In 1965 the 32-year old Shorter gathered round him the ultimate dream team of the time: the rightly ubiquitous Freddie Hubbard on trumpet, impeccably tactful McCoy Tyner on piano, superb bassist Ron Carter, restlesssly inventive Tony Williams occupying the drum seat, and the much lesser known James Spaulding taking alto sax duties and soloing like a man possessed. In fact it`s the two saxes that make this date so enthralling. Shorter & Spaulding have quite different approaches yet they complement each other beautifully. (In fact Spaulding`s alto is something I shall make it my business to further seek out.) There`s a palpable sense of excitement running through the whole album, from the great opener Lost into the following edge-of-the-seat trio of Angola, the wonderful The Big Push, and the relentless title track.
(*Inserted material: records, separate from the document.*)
-- ==== Sys2Proof/Certificates/Slice0/Obligations.lean ====
section
/-! DEFINITION. The statements for the provers, and before them the vocabulary they share, written from the rules of
spec/ and not from the meanings: operands, lanes, values, frames. -/

namespace Sys2Proof.Claims

open Sys2Proof Sys2Proof.Machine

/-! ### Operands and lanes (R120 to R128) -/

/-- Operand a of element i before the instruction: R[a] in V = 00, else V[a][i]. -/
def srcA (v : VMode) (a : Reg) (s : State) (i : Nat) : Word := if v = .scalar then s.reg a else s.elem a i

/-- Operand b of element i: R[b] in V = 00, V[b][VL + i] in V = 01, else V[b][i]. -/
def srcB (v : VMode) (b : Reg) (s : State) (i : Nat) : Word :=
  if v = .scalar then s.reg b else if v = .fold then s.elem b (s.vl + i) else s.elem b i

/-- Operand c of element i, a register: R[c] in V = 00 and V = 10, else V[c][i]. -/
def srcC (v : VMode) (c : Reg) (s : State) (i : Nat) : Word :=
  if v = .scalar ∨ v = .vecScalar then s.reg c else s.elem c i

/-- The width of a slice (R124). -/
def laneWidth (t : Packing) : Nat :=
  match t with
  | .word => 32
  | .byte => 8
  | .half => 16

/-- Slice k of an element (R124): bits `k · bits` to `(k + 1) · bits - 1`. -/
def lane (t : Packing) (k : Nat) (x : Word) : BitVec (laneWidth t) := x.extractLsb' (k * laneWidth t) (laneWidth t)

/-- What an instruction says of one slice of the result e, given the slices of a, b and c (R121). -/
abbrev LaneRel := (w : Nat) → BitVec w → BitVec w → BitVec w → BitVec w → Prop

/-- The relation holds of every slice of an element (R121, R124). -/
def Lanes (t : Packing) (r : LaneRel) (a b c e : Word) : Prop :=
  ∀ k, k * laneWidth t < 32 → r (laneWidth t) (lane t k a) (lane t k b) (lane t k c) (lane t k e)

/-! ### Hypotheses -/

/-- The conditions under which a variant executes: a well-formed state, the required modules implemented, VM for vector
operands, PM for a packed type (R133), and a vector length the mode allows (R22, R128). -/
def Ready (s : State) (v : VMode) (t : Packing) (need : List ArchModule) : Prop :=
  s.Inv ∧ (∀ m ∈ need, s.impl.has m = true) ∧ (v ≠ .scalar → s.impl.hasVM = true) ∧
    (t ≠ .word → s.impl.hasPM = true) ∧ (v = .vecScalar ∨ v = .vecVec → s.vl ≤ s.impl.elements) ∧
    (v = .fold → 2 * s.vl ≤ s.impl.elements)

/-! ### Results and frames -/

/-- Nothing outside the register files changes but pc, which goes to pc + 4: every byte of memory, every cache stage,
the standby state, the implementation and the host are as before. -/
def NextInOrder (s t : State) : Prop :=
  t.pc = s.pc + 4#32 ∧ t.standby = s.standby ∧ (∀ x, t.byte x = s.byte x) ∧ (∀ x, t.stage x = s.stage x) ∧
    t.impl = s.impl ∧ t.host = s.host

/-- The registers after an instruction with destination d: R[d] in V = 00, else elements 0 to VL - 1 of V[d], are as
`is` says, unless d is 0 (R11, R21); every other register and element is as before (R130). -/
def Writes (s t : State) (v : VMode) (d : Reg) (is : Nat → Word → Prop) : Prop :=
  (∀ q, if v = .scalar ∧ q = d ∧ d ≠ Reg.z then is 0 (t.reg q) else t.reg q = s.reg q) ∧
  (∀ q i, if v ≠ .scalar ∧ q = d ∧ d ≠ Reg.z ∧ i < s.vl then is i (t.elem q i) else t.elem q i = s.elem q i)

/-- The instruction gives a next state, with its destination as `is` says and nothing else changed but pc + 4. -/
def Completes (i : Instr) (s : State) (v : VMode) (d : Reg) (is : Nat → Word → Prop) : Prop :=
  ∃ t, exec i s = .next t ∧ Writes s t v d is ∧ NextInOrder s t

/-- A format B instruction in every V and packed T, with every register. -/
def RunsB (mk : VMode → Packing → Reg → Reg → Reg → Instr) (need : List ArchModule) (r : LaneRel) : Prop :=
  ∀ v t a b c s, Ready s v t need →
    Completes (mk v t a b c) s v a fun i e => Lanes t r (srcA v a s i) (srcB v b s i) (srcC v c s i) e

/-- A format C instruction in both V, with every register and immediate (R79, R132). -/
def RunsC (mk : VBit → Reg → Reg → BitVec 15 → Instr) (r : LaneRel) : Prop :=
  ∀ v a b im s, Ready s v.mode .word [] →
    Completes (mk v a b im) s v.mode a fun i e => r 32 (srcA v.mode a s i) (srcB v.mode b s i) (immI15HL im) e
After such an adrenaline rush the relative balm of Shorter`s lovely tribute, Lady Day, is most welcome.
WS shows his taste by his arrangement of one of the tone poems of Finnish composer Sibelius - strange but apt that both the Finn and the American often wrote oblique music that did not readily yield up its beauties.
I`d have given much to have been able to be in the Van Gelder studio to hear this incredible album recorded (in one day!) and to see the faces of this choice sextet as they made this music, which they surely must have known was something a bit special.
I have a few Wayne Shorter CDs of the period, and they`re all, without exception, essential listening. Difficult to believe this enigmatic musician-composer is now 77 years old. On The Soothsayer, as on all those classic late 50s/60s albums, he sounds forever ageless - like this great music.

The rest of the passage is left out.